> _Assignment_:
Each line in the records below, from the one that contains "compared with the" to the one that contains "let s := (s.todAtEdge b (s.pps", should be reproduced exactly, the first and last included.
*** Opening of Source information ***
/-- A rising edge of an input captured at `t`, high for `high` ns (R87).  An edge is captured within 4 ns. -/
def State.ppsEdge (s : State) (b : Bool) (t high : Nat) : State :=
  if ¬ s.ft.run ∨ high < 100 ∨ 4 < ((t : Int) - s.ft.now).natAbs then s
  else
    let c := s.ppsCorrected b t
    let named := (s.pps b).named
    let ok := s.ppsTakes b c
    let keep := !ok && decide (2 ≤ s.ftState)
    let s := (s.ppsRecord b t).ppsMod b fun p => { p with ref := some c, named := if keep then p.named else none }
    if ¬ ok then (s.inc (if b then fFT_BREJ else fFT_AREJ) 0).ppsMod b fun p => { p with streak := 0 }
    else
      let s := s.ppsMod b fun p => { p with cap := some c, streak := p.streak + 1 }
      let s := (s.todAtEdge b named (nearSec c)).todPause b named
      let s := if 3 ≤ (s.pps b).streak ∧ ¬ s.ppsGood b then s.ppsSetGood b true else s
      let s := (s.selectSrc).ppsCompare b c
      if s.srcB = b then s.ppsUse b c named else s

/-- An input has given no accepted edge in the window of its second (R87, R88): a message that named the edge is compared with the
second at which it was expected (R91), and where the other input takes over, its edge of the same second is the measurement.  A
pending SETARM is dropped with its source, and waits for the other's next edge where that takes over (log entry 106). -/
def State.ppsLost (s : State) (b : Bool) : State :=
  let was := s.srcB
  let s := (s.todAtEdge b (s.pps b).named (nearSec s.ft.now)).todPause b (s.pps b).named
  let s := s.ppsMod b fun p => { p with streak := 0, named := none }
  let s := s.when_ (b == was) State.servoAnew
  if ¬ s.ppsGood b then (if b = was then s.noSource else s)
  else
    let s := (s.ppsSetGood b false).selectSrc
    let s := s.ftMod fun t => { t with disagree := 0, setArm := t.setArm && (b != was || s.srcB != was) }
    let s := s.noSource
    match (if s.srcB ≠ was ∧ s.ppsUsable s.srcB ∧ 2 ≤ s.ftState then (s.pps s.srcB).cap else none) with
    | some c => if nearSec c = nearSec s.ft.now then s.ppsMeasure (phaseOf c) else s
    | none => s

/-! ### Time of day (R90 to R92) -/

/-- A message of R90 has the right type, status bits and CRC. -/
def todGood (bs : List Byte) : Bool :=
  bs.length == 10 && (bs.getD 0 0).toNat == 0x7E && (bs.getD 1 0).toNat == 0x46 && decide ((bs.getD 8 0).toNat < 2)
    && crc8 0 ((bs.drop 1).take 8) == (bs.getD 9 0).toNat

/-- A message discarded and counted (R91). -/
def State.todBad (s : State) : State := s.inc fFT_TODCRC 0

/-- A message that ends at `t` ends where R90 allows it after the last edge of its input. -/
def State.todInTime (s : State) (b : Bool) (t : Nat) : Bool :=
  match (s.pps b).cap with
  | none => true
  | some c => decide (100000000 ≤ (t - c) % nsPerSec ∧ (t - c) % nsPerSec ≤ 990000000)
*** Close of Source information ***
> _Written solution_:
/-- An input has given no accepted edge in the window of its second (R87, R88): a message that named the edge is compared with the
second at which it was expected (R91), and where the other input takes over, its edge of the same second is the measurement.  A
pending SETARM is dropped with its source, and waits for the other's next edge where that takes over (log entry 106). -/
def State.ppsLost (s : State) (b : Bool) : State :=
  let was := s.srcB
  let s := (s.todAtEdge b (s.pps b).named (nearSec s.ft.now)).todPause b (s.pps b).named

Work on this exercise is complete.